## WHAT IS NEEDED
Every line of the entries that holds the word "Machine" is to be copied.

## SOURCE MATERIAL
- - - - - - -

-- ==== Sys2Proof/Machine/Dispatch.lean ====
section
/-! DEFINITION. Sys2Proof/Machine/Dispatch.lean: one arm per command of Syntax.lean, each one direct call of its meaning. -/

namespace Sys2Proof.Machine
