/-- The command is well-formed. -/
def Instr.wellFormed (i : Instr) : Bool :=
  match i with
  | .contextCreate ring _ => queueIdOk ring
  | .contextRevoke ring _ => queueIdOk ring
  | .contextRevoked p c => partOk p && ctxOk c
  | .contextDrained p c => partOk p && ctxOk c
  | .memoryObjectCreate ring _ => queueIdOk ring
  | .memoryObjectRelease ring _ => queueIdOk ring
  | .queueCreate ring _ => queueIdOk ring
  | .queueDestroy ring _ => queueIdOk ring
  | .fenceCreate ring _ => queueIdOk ring
  | .fenceRelease ring _ => queueIdOk ring
  | .fenceSignal ring _ => queueIdOk ring
  | .fenceWait ring _ => queueIdOk ring
  | .fenceWaitTimeout ring => queueIdOk ring
  | .fenceReset ring _ => queueIdOk ring
  | .resultFetch ring _ => queueIdOk ring
  | .fenceSignalApply n => groupOk n
  | .stationDefine ring _ => queueIdOk ring
  | .stationBind ring _ => queueIdOk ring
  | .stationUnbind ring _ => queueIdOk ring
  | .stationUnbound p id => partOk p && stationIdOk id
  | .stationPredicate ring _ => queueIdOk ring
  | .stationPredicateArrive p id => partOk p && stationIdOk id
  | .stationPredicated p id => partOk p && stationIdOk id
  | .waybillSubmit ring _ => queueIdOk ring
  | .stewardAppoint ring _ => queueIdOk ring
  | .stewardDismiss ring _ => queueIdOk ring
  | .stewardDismissed c => sCellOk c
  | .caravanDefine ring _ => queueIdOk ring
  | .caravanRelease ring _ => queueIdOk ring
  | .mirrorSync ring _ => queueIdOk ring
  | .mirrorSyncSend p => partOk p
  | .btuInvalidate block => blockOk block
  | .btuInvalidateAck block => blockOk block
  | .mirrorSynced p => partOk p
  | .milestoneSet ring _ => queueIdOk ring
  | .milestoneTick => true
  | .requestCancel ring _ => queueIdOk ring
  | .cancelHoldExpire p _ => partOk p
  | .windowOpen ring _ => queueIdOk ring
  | .windowClose ring _ => queueIdOk ring
  | .windowOpenMsg m _ => msgOk 0x010E m
  | .windowCloseMsg m _ => msgOk 0x010F m
  | .windowClosed id => windowIdOk id
  | .partitionRekey ring _ => queueIdOk ring
  | .rekeySweepPage p ch => partOk p && dimmOk ch
  | .rekeyBitmapFlip p ch => partOk p && dimmOk ch
  | .rekeyPageRelease p ch => partOk p && dimmOk ch
  | .rekeyDone p => partOk p
  | .sequencerRestart ch => dimmOk ch
  | .hint ring _ => queueIdOk ring
  | .hintPhaseStart p station => partOk p && stationIdOk station
  | .hintPhaseEnd p station => partOk p && stationIdOk station
  | .planDefine ring _ => queueIdOk ring
  | .planRelease ring _ => queueIdOk ring
  | .sessionOpen ring _ => queueIdOk ring
  | .sessionAppend ring _ => queueIdOk ring
  | .sessionCancel ring _ => queueIdOk ring
  | .sessionClose ring _ => queueIdOk ring
  | .sessionCloseComplete _ => true
  | .weightLoad ring _ => queueIdOk ring
  | .weightRelease ring _ => queueIdOk ring
  | .submissionTailDoorbell _ _ _ => true
  | .completionHeadDoorbell _ _ _ => true
  | .eventHeadDoorbell _ _ _ => true
  | .tokenRingHeadDoorbell _ _ _ => true
  | .reckoningRingHeadDoorbell _ _ _ => true
  | .configWriteReadOnly _ _ => true
  | .submissionEntry q => queueIdOk q
  | .commandBufferStart q => queueIdOk q
  | .answerWrittenOnRoom q => queueIdOk q
  | .eventWrite => true
  | .eventsLost q => queueIdOk q
  | .waybillStart block => blockOk block
  | .waybillEnqueue q => queueIdOk q
  | .hubDirectoryEnqueue q => queueIdOk q
  | .refillGroupStart q => queueIdOk q
  | .refillGroupComplete q => queueIdOk q
  | .engineCommit e => engineOk e
  | .heldCommitComplete => true
  | .orderedCommitSignal p station => partOk p && stationIdOk station
  | .mEnd c => mCellOk c
  | .mLda c => mCellOk c
  | .mLdb c => mCellOk c
  | .mMma c => mCellOk c
  | .mMmaeg c => mCellOk c
  | .mAccz c => mCellOk c
  | .mAccst c => mCellOk c
  | .mAccld c => mCellOk c
  | .mEmit c => mCellOk c
  | .mRepeat c => mCellOk c
  | .mSync c => mCellOk c
  | .vVadd c => vCellOk c
  | .vVsub c => vCellOk c
  | .vVmul c => vCellOk c
  | .vVfma c => vCellOk c
  | .vVfnma c => vCellOk c
  | .vVmin c => vCellOk c
  | .vVmax c => vCellOk c
  | .vVabs c => vCellOk c
  | .vVneg c => vCellOk c
  | .vVand c => vCellOk c
  | .vVor c => vCellOk c
  | .vVxor c => vCellOk c
  | .vVshl c => vCellOk c
  | .vVshr c => vCellOk c
  | .vVsel c => vCellOk c
  | .vVcmp c => vCellOk c
  | .vPlogic c => vCellOk c
  | .vVcvt c => vCellOk c
  | .vVperm c => vCellOk c
  | .vVmova c => vCellOk c
  | .vVlane c => vCellOk c
  | .vVradd c => vCellOk c
  | .vVrmax c => vCellOk c
  | .vVrmin c => vCellOk c
  | .vVscan c => vCellOk c
  | .vVffs c => vCellOk c
  | .vVpcnt c => vCellOk c
  | .vVext c => vCellOk c
  | .vVsfu c => vCellOk c
  | .vTkinit c => vCellOk c
  | .vTkpush c => vCellOk c
  | .vTkpop c => vCellOk c
  | .vVrand c => vCellOk c
  | .vVld c => vCellOk c
  | .vVst c => vCellOk c
  | .vVldx c => vCellOk c
  | .vVstx c => vCellOk c
  | .vLda c => vCellOk c
  | .vSta c => vCellOk c
  | .vAaddi c => vCellOk c
  | .vAop c => vCellOk c
  | .vAlui c => vCellOk c
  | .vBr c => vCellOk c
  | .vSr c => vCellOk c
  | .vNop c => vCellOk c
  | .vEnd c => vCellOk c
  | .vEmit c => vCellOk c
  | .vDrain c => vCellOk c
  | .sAlu c => sCellOk c
  | .sCmp c => sCellOk c
  | .sMul c => sCellOk c
  | .sDiv c => sCellOk c
  | .sAddi c => sCellOk c
  | .sAndi c => sCellOk c
  | .sOri c => sCellOk c
  | .sXori c => sCellOk c
  | .sSlti c => sCellOk c
  | .sSltiu c => sCellOk c
  | .sShi c => sCellOk c
  | .sLui c => sCellOk c
  | .sLd c => sCellOk c
  | .sLdu c => sCellOk c
  | .sSt c => sCellOk c
  | .sAmo c => sCellOk c
  | .sBr c => sCellOk c
  | .sJal c => sCellOk c
  | .sJalr c => sCellOk c
  | .sFrd c => sCellOk c
  | .sQocc c => sCellOk c
  | .sSr c => sCellOk c
  | .sNop c => sCellOk c
  | .sEnd c => sCellOk c
  | .sEmit c => sCellOk c
  | .sEmitKeepf c => sCellOk c
  | .sDrain c => sCellOk c
  | .sFsig c => sCellOk c
  | .sQput c => sCellOk c
  | .sQtake c => sCellOk c
  | .sWaitq c => sCellOk c
  | .sWaitqResume c => sCellOk c
  | .sCancel c => sCellOk c
  | .sPred c => sCellOk c
  | .sCrd c => sCellOk c
  | .sliceAccessComplete block => blockOk block
  | .crierSend carrier _ srcBlock _ _ _ _ => carrierOk carrier && blockOk srcBlock
  | .crierStageGrant r => regionOk r
  | .deliveryMark _ _ => true
  | .caravanWrite carrier id _ srcBlock _ _ => carrierOk carrier && caravanIdOk id && blockOk srcBlock
  | .spineFlitCrcFail _ _ => true
  | .sliceSecDedError block _ _ => blockOk block
  | .sliceWipeDone block => blockOk block
  | .dispatchStart unit => fixedUnitOk unit
  | .dispatchSlotFencePoll unit => fixedUnitOk unit
  | .dispatchCommit unit => fixedUnitOk unit
  | .combineOpenBatch unit => fixedUnitOk unit
  | .combineResult unit => fixedUnitOk unit
  | .combineCommit unit => fixedUnitOk unit
  | .gatherStart carrier => carrierOk carrier
  | .gatherCommit carrier => carrierOk carrier
  | .collectiveStart n => portOk n
  | .collectiveSegmentSend n => portOk n
  | .collectiveSegmentReady n => portOk n
  | .collectiveCommit n => portOk n
  | .dramSlotGrant ch sub => dimmOk ch && subOk sub
  | .dramReadData ch _ => dimmOk ch
  | .dramRefsb ch => dimmOk ch
  | .dramPatrolScrub ch sub _ => dimmOk ch && subOk sub
  | .dimmTemp85Cross ch _ => dimmOk ch
  | .dramBusReplay ch _ _ => dimmOk ch
  | .dimmLost ch => dimmOk ch
  | .p3Promotion ch => dimmOk ch
  | .parityRowFlush region => regionOk region
  | .parityEntryFreed region => regionOk region
  | .deviceWipe => true
  | .carveOutWipeDone p => partOk p
  | .codedInitDone p => partOk p
  | .tlbMissWalk block _ engine _ _ => blockOk block && engineOk engine
  | .walkReadReturn block _ => blockOk block
  | .prefetchWalkStart block _ engine _ _ => blockOk block && engineOk engine
  | .windowRoute m _ => msgOk 0x010D m
  | .windowKeyLoad m _ => msgOk 0x0110 m
  | .partitionCreate m _ => msgOk 0x0101 m
  | .partitionDestroy m _ => msgOk 0x0102 m
  | .partitionDestroyed p => partOk p
  | .blockBind m _ => msgOk 0x0103 m
  | .blockRelease m _ => msgOk 0x0104 m
  | .blockReleased block => blockOk block
  | .blockMove m _ => msgOk 0x0105 m
  | .blockMoveDrained src => blockOk src
  | .blockMoveCopied src => blockOk src
  | .blockMoved src => blockOk src
  | .stationMove m _ => msgOk 0x0106 m
  | .stationMoved p id => partOk p && stationIdOk id
  | .epochNotice p block => partOk p && blockOk block
  | .epochRetire p => partOk p
  | .channelShare m _ => msgOk 0x0107 m
  | .portShare m _ => msgOk 0x0108 m
  | .queuePairOpen m _ => msgOk 0x0109 m
  | .queuePairRetarget m _ => msgOk 0x010A m
  | .queuePairRetargeted q => queueIdOk q
  | .queuePairClose m _ => msgOk 0x010B m
  | .companionSet m _ => msgOk 0x010C m
  | .requestHandoff m _ => msgOk 0x0111 m
  | .nodeAssign m _ => msgOk 0x0112 m
  | .leaseOffer m node _ _ => msgOk 0x0113 m && nodeOk node
  | .leaseAccept m node _ => msgOk 0x0114 m && nodeOk node
  | .leaseRenew m node _ => msgOk 0x0115 m && nodeOk node
  | .leaseRenewTimer p _ => partOk p
  | .leaseGrant m node _ => msgOk 0x0116 m && nodeOk node
  | .leaseExpire p _ => partOk p
  | .leaseRevoked m node _ => msgOk 0x0117 m && nodeOk node
  | .leaseGrantTimeout p _ => partOk p
  | .tokenNotice m node body => msgOk 0x0118 m && nodeOk node && bytesOk body
  | .homeDeadlineReclaim p _ => partOk p
  | .stepCompose p plan => partOk p && planOk plan
  | .stepResult p plan => partOk p && planOk plan
  | .stepTimeout p plan => partOk p && planOk plan
  | .tokenLogWrite => true
  | .sessionReadmit p plan => partOk p && planOk plan
  | .mirrorEntryAck _ _ _ _ _ => true
  | .tokenRecordWrite _ => true
  | .mirrorEntry m node part body => msgOk 0x0405 m && nodeOk node && partOk part && bytesOk body
  | .mirrorAccept m _ => msgOk 0x0404 m
  | .companionTakeover m _ => msgOk 0x0406 m
  | .partitionResetMsg m _ => msgOk 0x0401 m
  | .partitionResetDone p => partOk p
  | .hangCapture p => partOk p
  | .hangCaptureTimeout p _ => partOk p
  | .engineWatchdogExpire e => engineOk e
  | .stationHung p id => partOk p && stationIdOk id
  | .queueStalled q => queueIdOk q
  | .dispatcherHang block => blockOk block
  | .cellUncorrectable c _ => cellOk c
  | .withdrawal => true
  | .evacuateTo m _ => msgOk 0x0403 m
  | .portmanteauChunk m node _ data _ _ => msgOk 0x0407 m && nodeOk node && bytesOk data
  | .portmanteauRestore m node _ target _ => msgOk 0x0407 m && nodeOk node && partOk target
  | .portmanteauRestored m node _ => msgOk 0x0408 m && nodeOk node
  | .withdrawn => true
  | .evacLimitExpire => true
  | .migrateStart m _ => msgOk 0x0409 m
  | .migrateGenerationDone p => partOk p
  | .migrateCancel m _ => msgOk 0x040A m
  | .portmanteauAdopt m _ => msgOk 0x040B m
  | .collectiveGroup m _ => msgOk 0x0301 m
  | .memberLost m _ => msgOk 0x0302 m
  | .paceWindow part => partOk part
  | .paceRelay m _ => msgOk 0x0304 m
  | .paceCap m _ => msgOk 0x0305 m
  | .portReadmit m _ => msgOk 0x0201 m
  | .probationEnd n => portOk n
  | .portTrainRetry n => portOk n
  | .pmdTrainDone n _ => portOk n
  | .alignDone n _ => portOk n
  | .ctrlIdent n _ _ node _ _ _ _ _ => portOk n && nodeOk node
  | .ctrlEcho n _ _ => portOk n
  | .laneFault n _ _ _ _ => portOk n
  | .ctrlSpareReq n _ _ => portOk n
  | .ctrlSpareAck n _ => portOk n
  | .spareSwap n => portOk n
  | .partnerLoss n => portOk n
  | .ctrlLinkDown n => portOk n
  | .ctrlViolation n _ _ => portOk n
  | .ctrlQuarantine n => portOk n
  | .ctrlRateChange n => portOk n
  | .flitReceive n _ _ => portOk n
  | .flitNak n => portOk n
  | .flitReplayRetrain n => portOk n
  | .portQuarantined n => portOk n
  | .qpSend n => portOk n
  | .qpAck n => portOk n
  | .qpCredit n => portOk n
  | .landingFenceCredit q => queueIdOk q
  | .winRead n => portOk n
  | .winWrite n => portOk n
  | .winAtomic n => portOk n
  | .rsp n => portOk n
  | .hostRead n part _ _ _ => portOk n && partOk part
  | .hostWrite n part _ data => portOk n && partOk part && bytesOk data
  | .doorbellTxn n => portOk n
  | .cfgRead n => portOk n
  | .notify n part queue => portOk n && partOk part && queueIdOk queue
  | .mgmtTxn n _ => portOk n
  | .coll n => portOk n
  | .uartFrame _ _ _ => true
  | .regulationWindow => true
  | .regulationSample => true
  | .moduleCap m _ => msgOk 0x0501 m
  | .meterSample _ _ => true
  | .reconciliationWindow _ => true
  | .powerAllotment _ => true
  | .operatingPointChange b => blockOk b
  | .capEmergency => true
  | .ceilingStep _ => true
  | .overcurrent => true
  | .thermal b _ => blockOk b
  | .dimmThermal ch _ => dimmOk ch
  | .emergencyRelease _ => true
  | .trip b _ => blockOk b
  | .droopStretch island _ => decide (island < 132)
  | .powerDownIsland b => blockOk b
  | .reckoningIdleClose p _ => partOk p
  | .reckoningEpochClose => true
  | .reckoningRootSigned => true
  | .reckoningBacklog p => partOk p
  | .reckoningRingWrite p => partOk p
  | .liveReadings => true
  | .clockRead m _ => msgOk 0x0601 m
  | .handshakeInit m _ _ _ => msgOk 0x0701 m
  | .handshakeFinish m _ part _ _ _ _ _ => msgOk 0x0703 m && partOk part
  | .handshakeTimeout _ => true
  | .attestRequest m _ => msgOk 0x0704 m
  | .weightSetJoin m _ _ _ _ => msgOk 0x0706 m
  | .weightSetLeave m _ => msgOk 0x0707 m
  | .lifecycleSet m _ => msgOk 0x0708 m
  | .serviceToken m _ _ _ => msgOk 0x0709 m
  | .masterRelease m _ => msgOk 0x070A m
  | .firmwareBegin m _ => msgOk 0x070B m
  | .firmwareWrite m _ data => msgOk 0x070C m && bytesOk data
  | .firmwareActivate m _ _ => msgOk 0x070D m
  | .firmwareSwitchReady => true
  | .firmwareSwitchTimeout => true
  | .firmwareCommit m _ => msgOk 0x070E m
  | .debugAccess m _ => msgOk 0x070F m
  | .zhohiWrite m _ data => msgOk 0x0801 m && bytesOk data
  | .faultLogRead m _ => msgOk 0x0806 m
  | .horizonRead m => msgOk 0x0805 m
  | .dozeEnter m => msgOk 0x0802 m
  | .dozeExit m => msgOk 0x0803 m
  | .dozeReqNAssert => true
  | .dozeReqNRelease => true
  | .wake => true
  | .pwrgdStart => true
  | .resetN => true
  | .startStepComplete n _ => stepOk n
  | .pwrEnAssert => true
  | .pwrEnDeassert => true
  | .aonStart _ => true
  | .powerFail => true
  | .overVoltageCutoff => true
  | .smbusWrite _ _ => true
  | .wearRecordWrite => true
  | .ringOscillatorRead b _ => blockOk b
  | .marginPlanDue b => blockOk b
  | .idleWindowFound b => blockOk b
  | .quietWindowDone b _ _ => blockOk b
  | .quietWaitExpire b => blockOk b
  | .quiesceTime b => blockOk b
  | .resetNAssert => true
  | .flitSlot n => portOk n
  | .queueDescriptorWriteback => true
  | .slicePatrolScrub block slice bank _ => blockOk block && sliceOk slice && bankOk bank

- - - - - - -

## FINISHED TASK
-- ==== Sys2Proof/Machine/Dispatch.lean ====
/-! DEFINITION. Sys2Proof/Machine/Dispatch.lean: one arm per command of Syntax.lean, each one direct call of its meaning. -/
namespace Sys2Proof.Machine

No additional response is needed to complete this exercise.